• REQUIRED ACTION
Once you find the line containing "(∀ p, s.tpTx" in the data below, copy it and each following line exactly, up to and including the line containing "keeps (Laws/Keeps.lean). -/", and nothing else.

• DATASET ENTRIES
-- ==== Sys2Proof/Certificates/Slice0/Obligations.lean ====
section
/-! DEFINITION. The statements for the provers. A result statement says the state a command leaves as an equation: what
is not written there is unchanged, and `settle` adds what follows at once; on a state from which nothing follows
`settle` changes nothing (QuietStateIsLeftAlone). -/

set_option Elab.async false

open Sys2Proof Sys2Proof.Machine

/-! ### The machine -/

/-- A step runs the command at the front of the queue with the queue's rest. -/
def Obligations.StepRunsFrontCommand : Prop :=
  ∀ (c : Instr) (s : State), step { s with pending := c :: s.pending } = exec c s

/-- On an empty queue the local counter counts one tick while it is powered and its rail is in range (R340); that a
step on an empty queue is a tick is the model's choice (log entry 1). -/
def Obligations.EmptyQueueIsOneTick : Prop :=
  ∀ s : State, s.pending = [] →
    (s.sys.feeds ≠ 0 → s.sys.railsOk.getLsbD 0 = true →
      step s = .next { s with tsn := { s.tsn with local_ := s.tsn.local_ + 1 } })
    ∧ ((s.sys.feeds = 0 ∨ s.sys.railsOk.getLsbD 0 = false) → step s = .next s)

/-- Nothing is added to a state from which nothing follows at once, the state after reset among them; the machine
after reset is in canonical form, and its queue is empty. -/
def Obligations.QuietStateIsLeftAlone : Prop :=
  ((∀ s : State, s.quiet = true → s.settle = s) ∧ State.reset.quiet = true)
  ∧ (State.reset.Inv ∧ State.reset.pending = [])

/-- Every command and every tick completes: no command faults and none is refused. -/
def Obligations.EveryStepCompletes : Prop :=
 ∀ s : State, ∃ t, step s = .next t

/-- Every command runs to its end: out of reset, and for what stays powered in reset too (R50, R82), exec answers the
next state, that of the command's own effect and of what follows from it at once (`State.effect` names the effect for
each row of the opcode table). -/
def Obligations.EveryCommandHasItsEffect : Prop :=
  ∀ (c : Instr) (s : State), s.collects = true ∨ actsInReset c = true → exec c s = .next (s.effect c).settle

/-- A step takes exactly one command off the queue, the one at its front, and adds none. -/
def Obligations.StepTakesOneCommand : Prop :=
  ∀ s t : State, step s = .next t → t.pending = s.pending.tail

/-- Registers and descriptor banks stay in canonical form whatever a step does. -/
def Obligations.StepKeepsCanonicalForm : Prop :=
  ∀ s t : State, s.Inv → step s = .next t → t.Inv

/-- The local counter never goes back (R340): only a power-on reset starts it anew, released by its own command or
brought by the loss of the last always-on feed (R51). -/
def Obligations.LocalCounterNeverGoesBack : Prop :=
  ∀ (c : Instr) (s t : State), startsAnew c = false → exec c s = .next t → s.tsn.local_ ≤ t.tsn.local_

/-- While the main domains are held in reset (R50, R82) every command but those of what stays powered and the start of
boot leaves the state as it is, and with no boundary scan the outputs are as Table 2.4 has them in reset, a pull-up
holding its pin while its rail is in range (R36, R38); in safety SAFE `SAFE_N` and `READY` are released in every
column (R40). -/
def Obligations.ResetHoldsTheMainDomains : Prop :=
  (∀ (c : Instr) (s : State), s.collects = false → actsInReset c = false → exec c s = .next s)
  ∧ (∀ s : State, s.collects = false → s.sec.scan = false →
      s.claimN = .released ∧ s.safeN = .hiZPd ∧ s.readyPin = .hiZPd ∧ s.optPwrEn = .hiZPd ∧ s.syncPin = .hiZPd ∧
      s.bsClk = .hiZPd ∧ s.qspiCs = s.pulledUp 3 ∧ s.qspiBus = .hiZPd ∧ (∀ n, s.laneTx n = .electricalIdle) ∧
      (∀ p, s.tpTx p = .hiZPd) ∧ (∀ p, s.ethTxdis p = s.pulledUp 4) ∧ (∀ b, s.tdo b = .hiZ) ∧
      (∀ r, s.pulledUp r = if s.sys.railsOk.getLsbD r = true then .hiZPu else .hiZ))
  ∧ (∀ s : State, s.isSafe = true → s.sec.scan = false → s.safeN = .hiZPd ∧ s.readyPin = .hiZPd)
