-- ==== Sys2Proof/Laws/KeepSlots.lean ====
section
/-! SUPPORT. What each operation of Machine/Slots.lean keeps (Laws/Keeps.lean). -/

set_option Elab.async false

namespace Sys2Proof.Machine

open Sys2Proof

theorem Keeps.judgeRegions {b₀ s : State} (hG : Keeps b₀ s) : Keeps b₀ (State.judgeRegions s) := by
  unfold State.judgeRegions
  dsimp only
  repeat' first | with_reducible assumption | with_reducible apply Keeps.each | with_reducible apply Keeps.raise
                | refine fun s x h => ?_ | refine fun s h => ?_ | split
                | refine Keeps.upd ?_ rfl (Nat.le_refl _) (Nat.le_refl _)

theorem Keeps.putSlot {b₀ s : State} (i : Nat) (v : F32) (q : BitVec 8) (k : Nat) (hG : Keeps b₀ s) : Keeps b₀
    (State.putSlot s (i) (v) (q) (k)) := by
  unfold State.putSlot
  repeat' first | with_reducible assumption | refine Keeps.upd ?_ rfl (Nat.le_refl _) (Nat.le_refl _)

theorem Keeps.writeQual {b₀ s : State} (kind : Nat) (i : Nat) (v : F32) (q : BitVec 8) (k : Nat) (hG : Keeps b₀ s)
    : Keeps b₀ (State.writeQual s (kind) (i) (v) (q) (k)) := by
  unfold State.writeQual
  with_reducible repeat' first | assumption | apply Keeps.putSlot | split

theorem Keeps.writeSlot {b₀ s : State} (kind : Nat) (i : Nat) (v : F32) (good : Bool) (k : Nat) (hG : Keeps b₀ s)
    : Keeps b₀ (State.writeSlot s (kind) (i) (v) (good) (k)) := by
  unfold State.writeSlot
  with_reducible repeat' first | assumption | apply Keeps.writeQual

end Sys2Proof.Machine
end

• ANSWER AREA
      (∀ p, s.tpTx p = .hiZPd) ∧ (∀ p, s.ethTxdis p = s.pulledUp 4) ∧ (∀ b, s.tdo b = .hiZ) ∧
      (∀ r, s.pulledUp r = if s.sys.railsOk.getLsbD r = true then .hiZPu else .hiZ))
  ∧ (∀ s : State, s.isSafe = true → s.sec.scan = false → s.safeN = .hiZPd ∧ s.readyPin = .hiZPd)
-- ==== Sys2Proof/Laws/KeepSlots.lean ====
section
/-! SUPPORT. What each operation of Machine/Slots.lean keeps (Laws/Keeps.lean). -/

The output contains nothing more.